If a modern, 3D seismic survey were to be shot over the Glennpool field (one was in 2008), and the Glenn Sandstone event mapped, we would see lateral changes in amplitude. How are these to be explained in terms of reservoir properties? We will consider a benchmark R0 based on brine saturated average rock properties known for the Glenn Sandstone.

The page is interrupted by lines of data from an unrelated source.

-- ==== Sys2Proof/Word.lean ====
section
/-! DEFINITION. The words the manual counts in (R6) and the index ranges of the resource numbering (R10). -/

namespace Sys2Proof

/-- One byte. -/
abbrev Byte := BitVec 8
/-- A 16-bit field of a message or descriptor. -/
abbrev Half := BitVec 16
/-- A 32-bit register of the direct window (R26). -/
abbrev Word := BitVec 32
/-- A 64-bit quantity. -/
abbrev DWord := BitVec 64
/-- A byte string, lowest offset first. -/
abbrev Bytes := List (BitVec 8)

/-- A transport of the window, coded as HIU_ERR.FIRST_SRC (R37):
0 is PF, 1 to 15 are VF1 to VF15, 16 is SPI0 and 17 is SPI1. -/
abbrev Transport := Fin 18
/-- Host slots S0 to S15 (R10, R49). -/
abbrev Slot := Fin 16
/-- External Ethernet ports P0 to P24 (R10). -/
abbrev Port := Fin 25
/-- Fabric ports F0 to F27 (R10, R13). -/
abbrev FPort := Fin 28
/-- Traffic classes TC0 to TC7 (R10). -/
abbrev TC := Fin 8
/-- CAN channels CAN0 to CAN15 (R10). -/
abbrev CanCh := Fin 16
/-- LIN channels LIN0 to LIN3 (R10). -/
abbrev LinCh := Fin 4
/-- Serial channels UART0 to UART5 (R10). -/
abbrev UartCh := Fin 6
/-- Relay engines E0 to E11 (R10). -/
abbrev Engine := Fin 12
/-- Local time in nanoseconds (R6). -/
abbrev Nanos := Nat

end Sys2Proof
end

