-- ==== Sys2Proof/Machine/StateEdge.lean ====
section
/-! DEFINITION. State of the CAN, LIN and serial channels, the relay engines with their routes and tunnels, and
time-redundant execution (chapters 14 to 17 of the spec). -/

namespace Sys2Proof.Machine

/-- A CAN, LIN or serial frame as the relay complex handles it. -/
structure CanFrame where
  /-- CAN_ID of R127: bits [28:0] identifier, bit 29 IDE, bit 30 RTR. LIN: the protected identifier; serial: the first
  byte. -/
  id : Nat
  /-- FORMAT of R127; 0x08 LIN, 0x10 serial (R412). -/
  format : Nat
  af : Nat
  sdt : Nat
  vcid : Nat
  data : Bytes
deriving DecidableEq, Repr, Inhabited

/-- A CAN transmit descriptor that waits for the fate of its frames: slot, ring and number (R127). -/
structure RingRef where
  slot : Nat
  ring : Nat
  number : Nat
  /-- A time-stamp was requested: the descriptor returns once a frame has been sent. -/
  ts : Bool
deriving DecidableEq, Repr, Inhabited

/-- A frame in a CAN transmit queue or slot (R332 to R334). -/
structure CanTx where
  frame : CanFrame
  queue : Nat
  launch : Option Nat
  deadline : Option Nat
  /-- RETX_MODE and RETX_MAX in force when it was enqueued. -/
  mode : Nat
  max : Nat
  /-- Attempts that ended in an error. -/
  failed : Nat
  /-- Its deadline has passed during an attempt: no further attempt is made (R339). -/
  expired : Bool
  /-- Its queue was flushed during an attempt (R353). -/
  flushed : Bool
  ring : Option RingRef
  /-- It is an NM frame of the sleep sequence (R482). -/
  nm : Bool
  /-- The order in which it was loaded into its slot. -/
  loaded : Nat
deriving DecidableEq, Repr, Inhabited

/-- Channel states (R326), codes 0 to 6. -/
inductive CanState where
  | off | normal | listenOnly | restricted | busOff | recovering | detecting
deriving DecidableEq, Repr, Inhabited

/-- An entry of a receive FIFO (R343, R345, R357). -/
structure RxEntry where
  handle : Nat
  /-- Time-stamp in ns. -/
  stamp : Nat
  frame : CanFrame
  /-- The order in which the channel's frames became valid. -/
  seq : Nat
  /-- Owned by its consumer: claimed by the owner slot, or taken by an engine. -/
  owned : Bool
deriving DecidableEq, Repr, Inhabited

/-- A receive FIFO with its shadow slot (R343, R344). -/
structure Fifo where
  /-- Entries in order of arrival. -/
  entries : List RxEntry
  shadow : Option RxEntry
  /-- Overruns since the last CAN_RX_OVERRUN event, and the fabric tick of that event. -/
  overruns : Nat
  eventAt : Option Nat
deriving DecidableEq, Repr, Inhabited

/-- A rate detection in progress (R351). -/
structure Detect where
  candidates : List Bytes
  current : Nat
  slot : Nat
  tag : Half
deriving DecidableEq, Repr, Inhabited

/-- A change of state commanded and not yet applied (R327, R356): the code and the command that waits for it. -/
structure Wanted where
  code : Nat
  slot : Nat
  tag : Half
deriving DecidableEq, Repr, Inhabited

/-- A CAN channel. -/
structure CanChan where
  /-- The 32-byte configuration record (R328). -/
  record : Bytes
  state : CanState
  /-- Changes of state that wait, oldest first. -/
  wanted : List Wanted
  tec : Nat
  rec_ : Nat
  /-- The last error code (R347). -/
  lastErr : Nat
  queues : Vector (List CanTx) 8
  /-- RETX_MODE and RETX_MAX of each queue. -/
  retx : Vector (Nat × Nat) 8
  slots : Vector (Option CanTx) 3
  /-- The slot whose attempt is on the bus. -/
  sending : Option Nat
  /-- A frame of another node is in progress: since a lost arbitration, or since a command found it so (R327). -/
  receiving : Bool
  /-- The slot pointer of SLOT_NUMBER (R336). -/
  pointer : Nat
  /-- Loads so far, for R335. -/
  loads : Nat
  filters : Vector Bytes 16
  fifos : Vector Fifo 2
  /-- Frames that have become valid so far. -/
  nextSeq : Nat
  detect : Option Detect
  /-- The state held at sleep entry (R327). -/
  kept : CanState
deriving DecidableEq, Repr, Inhabited

/-- CAN counters (R355), in table order. -/
inductive CanCtr where
  | rxFrames | rxFiltered | overrun | xlPoolDrop | pexEvents
  | txFrames | txQueueFull | slotPreempt | arbLost | retx | retxExhausted | lifetimeAbort | flushAbort
  | errStuff | errForm | errAck | errBit | errCrc | errorPassive | busOffs | recoveries
  | dominantTimeout | busDominant | vcc5Holds
deriving DecidableEq, Repr, Inhabited

/-- An entry of a LIN frame table (R360). -/
structure LinFrame where
  direction : Nat
  length : Nat
  checksum : Nat
deriving DecidableEq, Repr, Inhabited

/-- A publish buffer (R360, R361). -/
structure Publish where
  data : Bytes
  /-- Written since that frame was last sent. -/
  fresh : Bool
deriving DecidableEq, Repr, Inhabited

/-- A LIN channel (R356 to R364); states 0 OFF, 1 ACTIVE, 2 ASLEEP. -/
structure LinChan where
  /-- The 8-byte record. -/
  record : Bytes
  state : Nat
  /-- Changes of state that wait, oldest first. -/
  wanted : List Wanted
  frames : Vector LinFrame 64
  publish : Vector Publish 64
  /-- The four schedule tables, entries of 4 bytes. -/
  tables : Vector (List Bytes) 4
  table : Nat
  /-- The next entry to run. -/
  entry : Nat
  /-- The entry running. -/
  running : Nat
  /-- A selection made within the entry in progress. -/
  selected : Option Nat
  /-- The table and entry to resume after an event-triggered collision. -/
  resume : Option (Nat × Nat)
  /-- The header on the bus whose response is awaited: identifier and entry type. -/
  awaiting : Option (Nat × Nat)
  /-- The go-to-sleep command is to be sent after the entry in progress (R363). -/
  sleepDue : Bool
  /-- A master waits 100 ms after a wake (R364). -/
  resuming : Bool
  fifo : Fifo
  nextSeq : Nat
deriving DecidableEq, Repr, Inhabited

/-- LIN counters (R370), in order. -/
inductive LinCtr where
  | rxFrames | txFrames | overrun | noResponse | partialFrames | checksumErr | syncErr | frameErr | bitErr
  | collisionsResolved | wakes
deriving DecidableEq, Repr, Inhabited

/-- A serial message to send (R366, R367). -/
structure SerTx where
  data : Bytes
  priority : Nat
  deadline : Option Nat
  /-- Attempts that ended in a collision. -/
  failed : Nat
  expired : Bool
deriving DecidableEq, Repr, Inhabited

/-- A UART (R356, R365 to R368); states 0 OFF, 1 ACTIVE. -/
structure UartChan where
  /-- The 16-byte record. -/
  record : Bytes
  state : Nat
  /-- Changes of state that wait, oldest first. -/
  wanted : List Wanted
  /-- The transmit queue; while `sending`, its head is on the line. -/
  queue : List SerTx
  sending : Bool
  /-- A message is being received, as a command has found (R356). -/
  receiving : Bool
  fifo : Fifo
  nextSeq : Nat
deriving DecidableEq, Repr, Inhabited

/-- UART counters (R370), in order. -/
inductive UartCtr where
  | rxMessages | txMessages | overrun | frameErr | checksumErr | collision | retxExhausted | lifetimeAbort | txQueueFull
deriving DecidableEq, Repr, Inhabited

/-- A frame on its way through the relay complex (R371). -/
structure RMsg where
  /-- Source code of R184. -/
  source : Nat
  frame : CanFrame
  /-- Start-of-frame stamp; for a tunnel the ingress stamp of the tunnel frame, for a ring its LAUNCH_TIME is separate. -/
  stamp : Nat
  /-- message_timestamp of an ACF message with mtv 1. -/
  acf : Option Nat
  /-- LAUNCH_TIME of a transmit descriptor. -/
  launch : Option Nat
  ring : Option RingRef
  /-- The FIFO entry it came in: FIFO and handle. -/
  entry : Option (Nat × Nat)
  /-- Customs has ruled on it already and permitted it (R187). -/
  charged : Bool
deriving DecidableEq, Repr, Inhabited

/-- One output of a job (R379 to R381, R386, R387). -/
structure ROut where
  /-- The route that made it. -/
  route : Nat
  dest : Nat
  queue : Nat
  frame : CanFrame
  launch : Option Nat
  deadline : Option Nat
  escorted : Bool
  flush : Bool
  wakeFwd : Bool
  /-- Captured by an escorted job: the destination segment was ASLEEP (R403). -/
  asleep : Bool
  /-- PAD_BYTE of the route. -/
  pad : BitVec 8
deriving DecidableEq, Repr, Inhabited

/-- A place that a main run holds data in (R397, R411). -/
inductive RunPlace where
  | reg (r : Nat)
  | scratch (off : Nat)
deriving DecidableEq, Repr, Inhabited

/-- A debugger's write, logged for replay with the main run's instruction count (R411). -/
structure LoggedWrite where
  count : Nat
  place : RunPlace
  value : Word
deriving DecidableEq, Repr, Inhabited

/-- A job in one of an engine's contexts (R373, R396). -/
structure RJob where
  number : Nat
  msg : RMsg
  escorted : Bool
  /-- Outputs held until the signatures compare (R376). -/
  held : List ROut
  /-- At least one output has been delivered. -/
  delivered : Bool
  /-- The status of the first refused output (R381). -/
  refused : Option Half
  /-- The check run has ended. -/
  checked : Bool
  /-- Outputs to virtual CAN ports not yet written to host memory. -/
  waiting : Nat
  /-- Frames on their way whose sending returns the descriptor (R127, TS). -/
  pendingTs : Nat
  /-- Tick at which its main run began. -/
  began : Nat
  /-- The generation in force when it started (R21, R373). -/
  gen : Nat
  /-- The agreement buffer of an escorted job, at most 16 entries (R403). -/
  agreed : List DWord
  /-- The main run's committed values, in order (R399, R400). -/
  values : List Word
  /-- Instructions that the debugger stepped, the main run's registers as it wrote them, and its writes, oldest first (R411). -/
  insns : Nat
  regs : Tbl Word
  log : List LoggedWrite
deriving DecidableEq, Repr, Inhabited

/-- Engine states (R391), codes 0 to 2. -/
inductive EngineState where
  | inService | selfTest | retired
deriving DecidableEq, Repr, Inhabited

/-- The start value of a signature register (R401). -/
def signStart : DWord := 0xFFFFFFFFFFFFFFFF

/-- A relay engine (R390 to R392, R396, R401 to R406). -/
structure EngineRec where
  state : EngineState
  /-- The contexts in use, at most four. -/
  jobs : List RJob
  /-- The source codes from which the next turns of channel sources and of other sources look (R372). -/
  lastChan : Nat
  lastOther : Nat
  /-- STD_WINDOW in force for the open window. -/
  window : Nat
  /-- Standard jobs in the open window, with its first and last job number. -/
  inWindow : Nat
  firstJob : Nat
  lastJob : Nat
  /-- The signature registers of the main and the check runs of the open window (R401). -/
  sigMain : DWord
  sigCheck : DWord
  /-- NORM_BYTE in force (R400, R412). -/
  norm : BitVec 8
  /-- The 8 KiB of scratch memory, by word offset; unlisted words are 0 (R397). -/
  scratch : Tbl Word
  /-- ESC_INJECT waits for the next window of a class. -/
  injectStd : Bool
  injectEsc : Bool
  /-- Ticks of its transient faults. -/
  transients : List Nat
  /-- The self-test in progress follows a mismatch; false for a command's test. -/
  fault : Bool
  /-- The command that asked for the self-test. -/
  testFor : Option (Nat × Half)
  /-- A debugger holds it halted. -/
  halted : Bool
  /-- Jobs of the last second: the tick at which each began and its quarter job units (R392, R393). -/
  work : List (Nat × Nat)
deriving DecidableEq, Repr, Inhabited

/-- An open tunnel frame (R384): its messages as ACF bytes, and the launch instant one of them carries. -/
structure OpenFrame where
  messages : Nat
  bytes : Bytes
  launch : Option Nat
deriving DecidableEq, Repr, Inhabited

/-- A tunnel (R382 to R385). -/
structure Tunnel where
  /-- The 32-byte record. -/
  record : Bytes
  /-- The next sequence_num sent. -/
  txSeq : Nat
  /-- The last sequence_num received. -/
  rxSeq : Option Nat
  open_ : Option OpenFrame
deriving DecidableEq, Repr, Inhabited

/-- A frame for a slot's CAN receive rings (R127). -/
structure VOut where
  slot : Nat
  vport : Nat
  source : Nat
  stamp : Nat
  frame : CanFrame
  /-- The class its route assigns: QUEUE (R127, R374). -/
  tc : Nat
  route : Nat
  /-- The job that sent it: engine and number. -/
  engine : Nat
  job : Nat
deriving DecidableEq, Repr, Inhabited

/-- Relay counters (R395). -/
inductive RelayCtr where
  | hits | formatDrop | enqueueDrop | lifetime | segAsleep | wakeFwd
  | jobs | noRoute | fanoutLimit
  | txFrames | txMsgs | tooLong | rxFrames | rxMsgs | seqGap | acfSkipped | acfMalformed
  | engineJobs | selfTests | transients
  | noTunnel
deriving DecidableEq, Repr, Inhabited

/-- The relay complex. -/
structure Relay where
  routes : Tbl Bytes
  routesStaged : Tbl Bytes
  parts : Vector PartState 16
  swaps : List Swap
  tunnels : Tbl Tunnel
  /-- Sources whose home differs from R390. -/
  homes : Tbl Nat
  engines : Vector EngineRec 12
  /-- Frames of virtual ports and tunnels that wait for their engine, and frames of abandoned jobs, oldest first. -/
  waiting : List RMsg
  /-- Frames for CAN receive rings, oldest first. -/
  vout : List VOut
  nextJob : Nat
deriving DecidableEq, Repr, Inhabited

/-- Time-redundant execution counters (R415). -/
inductive EscCtr where
  | stdWindows | stdMismatch | escJobs | escMismatch | escTimeout | escSnapshot | replayedWrites
  | safeOutputs | faults | acks | injections
deriving DecidableEq, Repr, Inhabited

/-- The fault latch of PD0 (R407, R408) and the configuration of R412. -/
structure Esc where
  /-- The 8-byte configuration record. -/
  config : Bytes
  latched : Bool
  cause : Nat
  engine : Nat
  seq : Nat
  /-- Local clock when it was latched, and the tick. -/
  time : Nat
  setTick : Option Nat
  /-- FAULT_N is asserted for CAPACITY as well. -/
  capacity : Bool
  /-- The engine whose self-test the fault began. -/
  testing : Option Nat
  /-- Safe records by route, 76 bytes; unlisted routes are STOP. -/
  safe : Tbl Bytes
  /-- Held-last frames by route; none where the last output was longer than 64 bytes. -/
  held : Tbl CanFrame
deriving DecidableEq, Repr, Inhabited

end Sys2Proof.Machine
end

Gas is a strong effect (220% R0 boost relative to the benchmark), but there is no evidence of a gas cap or even significant gas-oil-ratio in this field, so we eliminate gas as a candidate. Porosity ranges from 15-30%, with an average of 24%. The effect on R0 is dramatic. At 15% porosity the R0 change is -100% (impedance-matched situation), while at 30% porosity we get a 60% R0 boost. So we hold on to this possibility. We can also predict the effect of clay fraction in the Glenn Sandstone, something that has a clear relation to permeability. A change of 0 to 20% clay fraction increases R0 by about 6%. Since clay content is known to vary in the Glenn, this effect is a valid candidate. Finally, after primary, secondary, and tertiary oil production, the residual oil saturation is still over 70% in the Glennpool field. As oil saturation drops from 1.0 to 0.7, the R0 decline is about 3.5%. This is a small, but potentially mappable, effect.
In summary, the most likely reservoir properties that can be predicted by seismic amplitude for the Glenn sandstone are porosity, clay content, and oil saturation (in that order). Knowing this, it is highly probable that a suitable amplitude-based seismic attribute would correlate strongly to a composite reservoir parameter formed by combining these properties.
This exercise with the Glenn sandstone cannot provide general results applicable to other reservoirs. The Glenn is a Pennsylvanian-age midcontinent sandstone, representative of stiff, high velocity sandstones. In a stiff formation like the Glenn, pore fluid changes do not influence impedance of the rock nearly as much as they would in rocks from a soft-rock basin like the Gulf of Mexico. But our discussion does illustrate the procedure for linking reservoir rock properties to seismic quantities in poststack 3D seismic data.
Reference:
Elements of 3D Seismology (2004, Chapters 6 and 26).
Figure 1. The Concept of a predictive rock model
Figure 2. Predicted R0 effects for the Glenn Sandstone calibrated rock model.